Data in this exercise –
>>>>

-- ==== Sys2Proof/Machine/Queues.lean ====
section
/-! DEFINITION. Queues, packets, dependency counters, completion actions, ring objects (R325 to R334, R337, R350, R355). -/

namespace Sys2Proof.Machine

/-! ### Registers -/

def qKey (vi q : Nat) : Nat := vi * 32 + q

def State.queue (s : State) (vi q : Nat) : Queue := s.queues.get {} (qKey vi q)

def State.setQueue (s : State) (vi q : Nat) (x : Queue) : State := { s with queues := s.queues.set {} (qKey vi q) x }

/-- Slots of a queue (R326). -/
def Queue.slots (x : Queue) : Nat := 2 ^ (x.lsize + 4)

/-- The context exists (R361). -/
def Ctx.exists' (c : Ctx) : Bool := c.cstate == .live || c.cstate == .stopping || c.cstate == .stopped

/-- An error met by hardware for a context ends it: 0x41 for an uncorrectable one (R363, R414). -/
def State.hwBad (s : State) (vi n asid line : Nat) : State :=
  (s.logBad line asid).endContext vi n 0 0x41

/-! ### Packets (R332, R334) -/

def Pkt.num (p : Pkt) (a n : Nat) : Nat := numAt p.bytes a n

def Pkt.typ (p : Pkt) : Nat := p.num 0 1
def Pkt.prio (p : Pkt) : Nat := p.num 1 1 % 4
def Pkt.intr (p : Pkt) : Bool := p.num 3 1 % 2 == 1
def Pkt.depc (p : Pkt) : Word64 := BitVec.ofNat 64 (p.num 8 8)
def Pkt.compl (p : Pkt) : Word64 := BitVec.ofNat 64 (p.num 16 8)
def Pkt.succ (p : Pkt) : Word64 := BitVec.ofNat 64 (p.num 24 8)
def Pkt.kd (p : Pkt) : Word64 := BitVec.ofNat 64 (p.num 32 8)
def Pkt.argp (p : Pkt) : Word64 := BitVec.ofNat 64 (p.num 40 8)
def Pkt.ncoh (p : Pkt) : Nat := p.num 48 4
def Pkt.extent (p : Pkt) : Nat := p.num 52 4
/-- RBIND of a LAUNCH or a NODE. -/
def Pkt.rbind (p : Pkt) : Word64 := BitVec.ofNat 64 (if p.typ = 1 then p.num 56 8 else p.num 48 8)
def Pkt.nodeRing (p : Pkt) : Nat := p.num 40 2
def Pkt.batch (p : Pkt) : Nat := p.num 42 1
def Pkt.flush (p : Pkt) : Nat := if p.num 43 1 = 0 then 20 else p.num 43 1
def Pkt.stop (p : Pkt) : Nat := p.num 44 4
def Pkt.taddr (p : Pkt) : Word64 := BitVec.ofNat 64 (p.num 32 8)
def Pkt.value (p : Pkt) : Nat := p.num 40 8
def Pkt.op (p : Pkt) : Nat := p.num 48 1

/-- A packet that binds a kernel descriptor. -/
def Pkt.isKernel (p : Pkt) : Bool := p.typ == 1 || p.typ == 2

/-- Fields and reserved bits (R332, code 0x01; R334). -/
def Pkt.fieldsOk (p : Pkt) : Bool :=
  decide (1 ≤ p.typ ∧ p.typ ≤ 4) && p.num 1 1 / 4 == 0 && decide (p.num 2 1 ≤ 6) && p.num 3 1 / 2 == 0 && p.num 4 4 == 0
    && (match p.typ with
      | 1 => true
      | 2 => decide (1 ≤ p.batch ∧ p.batch ≤ 96) && p.num 56 8 == 0
      | 3 => decide (p.op ≤ 2) && p.num 49 15 == 0
      | _ => p.num 32 32 == 0)

/-- A counter or target address that R332 refuses with code 0x07. -/
def addrBad (a : Word64) : Bool := a != 0 && (!canonical a || !aligned a 8)

/-- Ready list of a packet (R331). -/
def Pkt.listNo (p : Pkt) (bounded : Bool) : Nat := if bounded then 0 else Nat.max 1 p.prio

/-! ### Pushing (R330, R331, R343) -/

/-- Push an admitted packet to its ready list. -/
def State.pushPkt (s : State) (id : Nat) : State :=
  let p := s.pkts.get {} id
  let s := { s with pkts := s.pkts.set {} id { p with st := .pushed } }
  s.push p.vi p.list { relaunch := false, rlcoh := 0, ctxn := p.ctxn, q := p.q, item := id, blocks := [] }

/-- Packets armed on a counter, in the order armed. -/
def State.armedOn (s : State) (asid : Nat) (a : Word64) : List Nat :=
  (s.pkts.filter fun c => c.2.st == .armed && c.2.asid == asid && c.2.depc == a).map Prod.fst

/-! ### Decrements (R21, R329) -/

/-- The address space of a queue: its ASID, under the page table of its context (log entry 67). -/
def State.space' (s : State) (vi n asid : Nat) : Sp := (s.ctx vi n).sp asid

/-- Decrement a counter at its home: 0 stays 0 and sets UFL; from 1 to 0, every packet armed on it is pushed. With the
next state, the counter's old value. -/
def State.decrement (s : State) (vi n asid : Nat) (a : Word64) : Hw (State × Nat) :=
  let sp := s.space' vi n asid
  if !canonical a || !aligned a 8 || s.inAperture sp a then .fault
  else (s.hwRmw sp a 8 .both fun bs => toBytes 8 (ofBytes bs - 1)).bind fun r =>
    let old := ofBytes r.2
    .ok (if old = 0 then (r.1.setIface vi { r.1.iface vi with ufl := true }, 0)
      else if old = 1 then ((r.1.armedOn asid a).foldl State.pushPkt r.1, 1)
      else (r.1, old))

/-- A write of qdec that is dropped (R329). -/
def State.dropDec (s : State) (vi : Nat) : State := s.setIface vi { s.iface vi with dfl := true }

/-- A decrement of SUCC, TDONE or qdec: one that fails ends the context with 0x43, but one of qdec is dropped (R329,
R333); none while it must wait. -/
def State.applyDec (s : State) (d : Dec) : Option State :=
  match if d.qdec && !(s.ctx d.vi d.ctxn).exists' then .fault else s.decrement d.vi d.ctxn d.asid d.addr with
  | .ok r => some r.1
  | .fault => some (if d.qdec then s.dropDec d.vi else s.endContext d.vi d.ctxn 0 0x43)
  | .bad line => some (s.hwBad d.vi d.ctxn d.asid line)
  | .wait _ => none

/-- The completion engine applies the oldest decrement of a context to a counter. -/
def execDependencyDecrement (vi n : Nat) (addr : BitVec 64) (s : State) : Host.Outcome State Fault Refusal :=
  .next (match findIx (fun (d : Dec) => d.vi == vi && d.ctxn == n && d.addr == addr) s.decs 0 with
    | none => s
    | some (i, d) => (({ s with decs := s.decs.eraseIdx i } : State).applyDec d).getD s)

/-- A write of qdec: a decrement in the queue's ASID, or dropped with DFL (R329); one that must wait is applied later. -/
def State.qdec (s : State) (vi q : Nat) (a : Word64) : State :=
  let x := s.queue vi q
  let d : Dec := { vi := vi, q := q, asid := x.asid, ctxn := x.ctxn, addr := a, qdec := true }
  (s.applyDec d).getD { s with decs := s.decs ++ [d] }

def execQdecWrite (vi q : Nat) (addr : BitVec 64) (s : State) : Host.Outcome State Fault Refusal :=
  .next (if q < 32 then s.qdec vi q addr else s)

/-! ### Completion actions (R333) -/

/-- Scope codes 0 to 6 (R87). -/
def Scope.ofNum : Nat → Scope
  | 0 => .core
  | 1 => .clu
  | 2 => .die
  | 3 => .stk
  | 4 => .ipr
  | 5 => .pkg
  | _ => .sys

/-- What follows a hardware access for a completion: the rest, the context's end with 0x43, or a wait. -/
def Hw.then {α : Type} (r : Hw α) (s : State) (p : Pkt) (k : α → Option State) : Option State := match r with
  | .ok x => k x
  | .fault => some (s.endContext p.vi p.ctxn 0 0x43)
  | .bad line => some (s.hwBad p.vi p.ctxn p.asid line)
  | .wait _ => none

/-- The address space of a packet. -/
def State.pktSp (s : State) (p : Pkt) : Sp := s.space' p.vi p.ctxn p.asid

/-- A read-modify-write of a 64-bit word for a packet; an aperture refuses it (R85). -/
def State.pktRmw (s : State) (p : Pkt) (a : Word64) (f : Nat → Nat) : Hw (State × List Byte) :=
  if s.inAperture (s.pktSp p) a then .fault
  else s.hwRmw (s.pktSp p) a 8 .both fun bs => toBytes 8 (f (ofBytes bs) % 2 ^ 64)

/-- Step 4 of the completion actions; the packet is complete (R333, R334). -/
def State.finishPkt (s : State) (id : Nat) : State :=
  let p := s.pkts.get {} id
  let x := s.queue p.vi p.q
  let s : State := { s with
    msix := if p.intr then s.msix ++ [(p.vi, x.vec.toNat)] else s.msix
    pkts := s.pkts.erase id }
  if x.fence == some id then s.setQueue p.vi p.q { x with fence := none } else s

/-- Steps 2 to 4 of the completion actions, in order; none while a target is not ready. -/
def State.complete (s : State) (id : Nat) : Option State :=
  let p := s.pkts.get {} id
  let succ := fun (s : State) =>
    if p.succ = 0 then some (s.finishPkt id)
    else (s.decrement p.vi p.ctxn p.asid p.succ).then s p fun r => some (r.1.finishPkt id)
  if p.compl = 0 then succ s else (s.pktRmw p p.compl (· + 1)).then s p fun r => succ r.1

/-- The release at a scope of what the clusters of a partition hold (R334). -/
def State.drainPart (s : State) (vi : Nat) (x : Scope) : State :=
  (s.iface vi).clus.foldl (fun s k => s.drain k x) s

/-- A pushed SIGNAL performs its store or add, and its completion actions (R334). -/
def State.signal (s : State) (id : Nat) : Option State :=
  let p := s.pkts.get {} id
  if p.op = 0 ∨ p.taddr = 0 then s.complete id
  else (if p.op = 1 then s.hwRmw (s.pktSp p) p.taddr 8 .store fun _ => toBytes 8 p.value
    else s.pktRmw p p.taddr (· + p.value)).then s p fun r => r.1.complete id

/-- A packet of a type that has been admitted and is not armed. -/
def State.pktIs (s : State) (id typ : Nat) : Bool :=
  let p := s.pkts.get {} id
  (s.pkts.any fun c => c.1 == id) && p.typ == typ && p.st != .armed

def execSignalExecute (pkt : Nat) (s : State) : Host.Outcome State Fault Refusal :=
  .next (if s.pktIs pkt 3 then (s.signal pkt).getD s else s)

/-- A FENCEQ completes once every packet admitted before it on its queue has completed (R334). -/
def State.fenceDone (s : State) (id : Nat) : Bool :=
  let p := s.pkts.get {} id
  s.pktIs id 4 && !s.pkts.any fun c => decide (c.1 < id) && c.2.vi == p.vi && c.2.q == p.q

def State.fenceq (s : State) (id : Nat) : Option State :=
  let p := s.pkts.get {} id
  (s.drainPart p.vi (Scope.ofNum (p.num 2 1))).complete id

def execFenceqComplete (pkt : Nat) (s : State) : Host.Outcome State Fault Refusal :=
  .next (if s.fenceDone pkt then (s.fenceq pkt).getD s else s)

/-- A block end decrements REMAIN, or RUN of a node; at 0 a launch runs its completion actions and frees the record
(R350, R351). -/
def State.remain (s : State) (r : Nat) : Option State :=
  let l := s.lrecs.get {} r
  if !l.live then some s
  else if l.node then some { s with lrecs := s.lrecs.set {} r { l with run := l.run - 1 } }
  else if l.remain = 1 then (s.complete l.pkt).map fun s => { s with lrecs := s.lrecs.erase r }
  else some { s with lrecs := s.lrecs.set {} r { l with remain := l.remain - 1 } }
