-- ==== Sys2Proof/Machine/Placement.lean ====
section
/-! DEFINITION. Firmware agents: claims, placement, start records, the start of blocks, nodes, kill and relaunch
(R338 to R356, R369). -/

namespace Sys2Proof.Machine

/-! ### Taking resources (R342, R346, R369) -/

/-- Lowest clear bit of a bitmap word below a limit. -/
def clearBit (w lim : Nat) : Option Nat := (List.range 64).find? fun i => decide (i < lim) && w / 2 ^ i % 2 == 0

/-- Take the lowest clear bit of a context's SAVEMAP, from word k on (R369); none where no bit is clear, or where the
agent's access waits. -/
def takeAreaFrom (sp : Sp) (map : Word64) (saven : Nat) : Nat → Nat → State → Option (State × Nat)
  | 0, _, _ => none
  | f + 1, k, s =>
    let a := map + BitVec.ofNat 64 (8 * k)
    match s.hwRead sp a 8 with
    | .ok (s, bs) =>
      match clearBit (ofBytes bs) (saven - 64 * k) with
      | none => takeAreaFrom sp map saven f (k + 1) s
      | some i =>
        match s.hwRmw sp a 8 .both fun bs => toBytes 8 (Nat.lor (ofBytes bs) (2 ^ i)) with
        | .ok (s, _) => some (s, 64 * k + i)
        | _ => none
    | _ => none

def State.takeArea (s : State) (vi n : Nat) : Option (State × Nat) :=
  let c := s.ctx vi n
  takeAreaFrom (c.sp c.asid.toNat) c.savemap c.saven.toNat ((c.saven.toNat + 63) / 64) 0 s

/-- A batch area is in use from a block's placement to its end. -/
def State.areaUsed (s : State) (vi a : Nat) : Bool :=
  let bid := bidOf vi a
  (s.block bid).live || (s.starts.any fun c => c.1 == bid)
    || s.mail.any fun c => c.2.recs.any fun r => bidOf r.2.vi r.2.trec == bid

/-- Batch areas that a cohort takes: the lowest free ones, where R353 names none (log entry 70). -/
def State.freeAreas (s : State) (vi n : Nat) : List Nat :=
  ((List.range 4096).filter fun a => !s.areaUsed vi a).take n

/-- Start record of a block. -/
def State.startOf (s : State) (bid : Nat) : Option StartRec := (s.starts.find? fun c => c.1 == bid).map Prod.snd

/-- Write a start record to a core's mailbox, with the resources it takes (R346, R348); the record stands in its slot
once the core has consumed the one four before it. -/
def State.sendStart (s : State) (c : Nat) (r : StartRec) : State :=
  let w := s.occOf c
  let slotm := (r.kern.slotsOf w).foldl (fun m i => m + 2 ^ i) 0
  let r := { r with slotm := slotm, accm := r.kern.accOf w }
  let m := s.mail.get {} c
  let bid := bidOf r.vi r.trec
  { s with
    occ := s.occ.set occReset c (r.kern.takeWord w)
    mail := s.mail.set {} c { m with ticket := m.ticket + 1, recs := m.recs ++ [(m.ticket, r)] }
    starts := (s.starts.erase bid).insert bid r }

/-- Cores for n blocks, over some units (R347). -/
def State.findCores (s : State) (vi q : Nat) (k : Kernel) (n : Nat) (units : List (List Nat)) : Option (List Nat) :=
  firstUnit (s.usable vi) (s.fitsCore (s.queue vi q).cls q k) s.zoomsUsed k.zooms n units

/-- Window map of a neighbourhood one member of which stands on a core (R43, R348). -/
def neighWin (k : Kernel) (core m : Nat) : List (Option Nat) :=
  if k.clvl = 1 then
    (List.range (k.ch * k.cw)).map fun i => some ((core % 64 / 8 + i / k.cw - m / k.cw) * 8 + (core % 8 + i % k.cw - m % k.cw))
  else []

/-- Member number of a block of a cohort. -/
def State.memberNo (s : State) (bid : Nat) : Nat := ((s.startOf bid).map (·.mbr)).getD (s.block bid).member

<<<<

What you will do – Within the data above, the span starting at the line containing "A decrement of" and ending at the line containing "let d : Dec" is to be retyped exactly, with no other lines.

Solved exercise –
/-- A decrement of SUCC, TDONE or qdec: one that fails ends the context with 0x43, but one of qdec is dropped (R329,
R333); none while it must wait. -/
def State.applyDec (s : State) (d : Dec) : Option State :=
  match if d.qdec && !(s.ctx d.vi d.ctxn).exists' then .fault else s.decrement d.vi d.ctxn d.asid d.addr with
  | .ok r => some r.1
  | .fault => some (if d.qdec then s.dropDec d.vi else s.endContext d.vi d.ctxn 0 0x43)
  | .bad line => some (s.hwBad d.vi d.ctxn d.asid line)
  | .wait _ => none

/-- The completion engine applies the oldest decrement of a context to a counter. -/
def execDependencyDecrement (vi n : Nat) (addr : BitVec 64) (s : State) : Host.Outcome State Fault Refusal :=
  .next (match findIx (fun (d : Dec) => d.vi == vi && d.ctxn == n && d.addr == addr) s.decs 0 with
    | none => s
    | some (i, d) => (({ s with decs := s.decs.eraseIdx i } : State).applyDec d).getD s)

/-- A write of qdec: a decrement in the queue's ASID, or dropped with DFL (R329); one that must wait is applied later. -/
def State.qdec (s : State) (vi q : Nat) (a : Word64) : State :=
  let x := s.queue vi q
  let d : Dec := { vi := vi, q := q, asid := x.asid, ctxn := x.ctxn, addr := a, qdec := true }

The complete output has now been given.